What the task requires:
When you reach the line with "theorem test_decode_ifb : decode" in the data below, begin printing lines exactly, and stop once the line with "-- b = 0x1A PUSH, s = 0x00" has been printed.

*** Task inputs ***

-- ==== Sys2Proof/Tests/Slice0.lean ====
section
/-! SUPPORT. The model's own tests: ill-formed terms refused, every constructor decoded from a word written out from the
spec's encoding, single steps whose results are the spec's own vectors (spec/95_test_vectors.md, cited by id), and a
witness for the hypotheses and the clauses of every obligation that has them. -/

namespace Sys2Proof.Tests

open Sys2Proof.Machine

/-! ## Helpers -/

/-- `s` with the words `ws` from PC on. -/
def placed (s : State) (ws : List Word) : State := { s with mem := Memory.writeWords s.mem s.pc ws }

/-- The state after one step, if there is one. -/
def after (s : State) : Option State :=
  match step s with
  | .next t => some t
  | .fault _ => none
  | .refused _ => none

/-- What a test looks at of the state after one step. -/
def seen {α : Type} (s : State) (view : State → α) : Option α := (after s).map view

/-! ## WellFormed: an ill-formed term for each check -/

theorem test_wf_refuses_selector_01_in_row_02 : (Instr.extNop02 0x01 .pop).wf = false := by decide
theorem test_wf_refuses_selector_04_in_row_02 : (Instr.extNop02 0x04 .pop).wf = false := by decide
theorem test_wf_refuses_selector_03_in_row_04 : (Instr.extNop04 0x03 .pop).wf = false := by decide
theorem test_wf_refuses_selector_08_in_row_04 : (Instr.extNop04 0x08 .pop).wf = false := by decide
theorem test_wf_refuses_selector_07_in_row_08 : (Instr.extNop08 0x07 .pop).wf = false := by decide
theorem test_wf_refuses_selector_10_in_row_08 : (Instr.extNop08 0x10 .pop).wf = false := by decide
theorem test_wf_refuses_selector_0F_in_row_10 : (Instr.extNop10 0x0F .pop).wf = false := by decide
theorem test_wf_refuses_selector_20_in_row_10 : (Instr.extNop10 0x20 .pop).wf = false := by decide
theorem test_wf_refuses_selector_1F_in_row_20 : (Instr.extNop20 0x1F .pop).wf = false := by decide
theorem test_wf_accepts_the_ends_of_each_row :
    (Instr.extNop02 0x02 .pop).wf ∧ (Instr.extNop02 0x03 .pop).wf ∧ (Instr.extNop04 0x04 .pop).wf ∧
    (Instr.extNop04 0x07 .pop).wf ∧ (Instr.extNop08 0x08 .pop).wf ∧ (Instr.extNop08 0x0F .pop).wf ∧
    (Instr.extNop10 0x10 .pop).wf ∧ (Instr.extNop10 0x1F .pop).wf ∧ (Instr.extNop20 0x20 .pop).wf ∧
    (Instr.extNop20 0x3F .pop).wf := by decide

/-! ## Decode: each constructor from a word written `bbbbbb aaaaaa oooo` (30_encoding.md R49, R52, R54, R55) -/

-- b = 0x1F next word, a = 0x00 A
theorem test_decode_set : decode 0b0111110000000001 = .set (.reg .a) .litNext := by decide
-- b = 0x01 B, a = 0x00 A
theorem test_decode_add : decode 0b0000010000000010 = .add (.reg .a) (.reg .b) := by decide
-- b = 0x21 literal 1, a = 0x1C PC
theorem test_decode_sub : decode 0b1000010111000011 = .sub .pc (.lit 1) := by decide
-- b = 0x0A [C], a = 0x13 [X + next word]
theorem test_decode_mul : decode 0b0010100100110100 = .mul (.memRegNext .x) (.memReg .c) := by decide
-- b = 0x22 literal 2, a = 0x1D O
theorem test_decode_div : decode 0b1000100111010101 = .div .o (.lit 2) := by decide
-- b = 0x1E [next word], a = 0x04 Y
theorem test_decode_mod : decode 0b0111100001000110 = .mod (.reg .y) .memNext := by decide
-- b = 0x3F literal 31, a = 0x0D [Z]
theorem test_decode_shl : decode 0b1111110011010111 = .shl (.memReg .z) (.lit 31) := by decide
-- b = 0x06 I, a = 0x07 J
theorem test_decode_shr : decode 0b0001100001111000 = .shr (.reg .j) (.reg .i) := by decide
-- b = 0x18 POP, a = 0x19 PEEK
theorem test_decode_and : decode 0b0110000110011001 = .and .peek .pop := by decide
-- b = 0x1A PUSH, a = 0x1B SP
theorem test_decode_bor : decode 0b0110100110111010 = .bor .sp .push := by decide
-- b = 0x1D O, a = 0x20 literal 0
theorem test_decode_xor : decode 0b0111011000001011 = .xor (.lit 0) .o := by decide
-- b = 0x21 literal 1, a = 0x00 A
theorem test_decode_ife : decode 0b1000010000001100 = .ife (.reg .a) (.lit 1) := by decide
-- b = 0x17 [J + next word], a = 0x08 [A]
theorem test_decode_ifn : decode 0b0101110010001101 = .ifn (.memReg .a) (.memRegNext .j) := by decide
-- b = 0x01 B, a = 0x00 A
theorem test_decode_ifg : decode 0b0000010000001110 = .ifg (.reg .a) (.reg .b) := by decide
-- b = 0x1F next word, a = 0x3F literal 31
theorem test_decode_ifb : decode 0b0111111111111111 = .ifb (.lit 31) .litNext := by decide
-- b = 0x1F next word, s = 0x01
theorem test_decode_jsr : decode 0b0111110000010000 = .jsr .litNext := by decide
-- b = 0x1A PUSH, s = 0x00
theorem test_decode_extNop00 : decode 0b0110100000000000 = .extNop00 .push := by decide
-- b = 0x1F next word, s = 0x02
theorem test_decode_extNop02 : decode 0b0111110000100000 = .extNop02 0x02 .litNext := by decide
-- b = 0x00 A, s = 0x07
theorem test_decode_extNop04 : decode 0b0000000001110000 = .extNop04 0x07 (.reg .a) := by decide
-- b = 0x0F [J], s = 0x08
theorem test_decode_extNop08 : decode 0b0011110010000000 = .extNop08 0x08 (.memReg .j) := by decide
-- b = 0x1C PC, s = 0x1F
theorem test_decode_extNop10 : decode 0b0111000111110000 = .extNop10 0x1F .pc := by decide
-- b = 0x10 [A + next word], s = 0x3F
theorem test_decode_extNop20 : decode 0b0100001111110000 = .extNop20 0x3F (.memRegNext .a) := by decide

/-- The first, the last and a middle row's word through the host's numbering; half a word is no instruction. -/
theorem test_decodeTableWord : decodeTableWord 16 0x0001 = some (.set (.reg .a) (.reg .a)) ∧
    decodeTableWord 16 0x0200 = some (.extNop20 0x20 (.reg .a)) ∧ decodeTableWord 16 0x0010 = some (.jsr (.reg .a)) ∧
    decodeTableWord 8 0x01 = none := by decide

*** End of Task inputs ***

Result below:
theorem test_decode_ifb : decode 0b0111111111111111 = .ifb (.lit 31) .litNext := by decide
-- b = 0x1F next word, s = 0x01
theorem test_decode_jsr : decode 0b0111110000010000 = .jsr .litNext := by decide
-- b = 0x1A PUSH, s = 0x00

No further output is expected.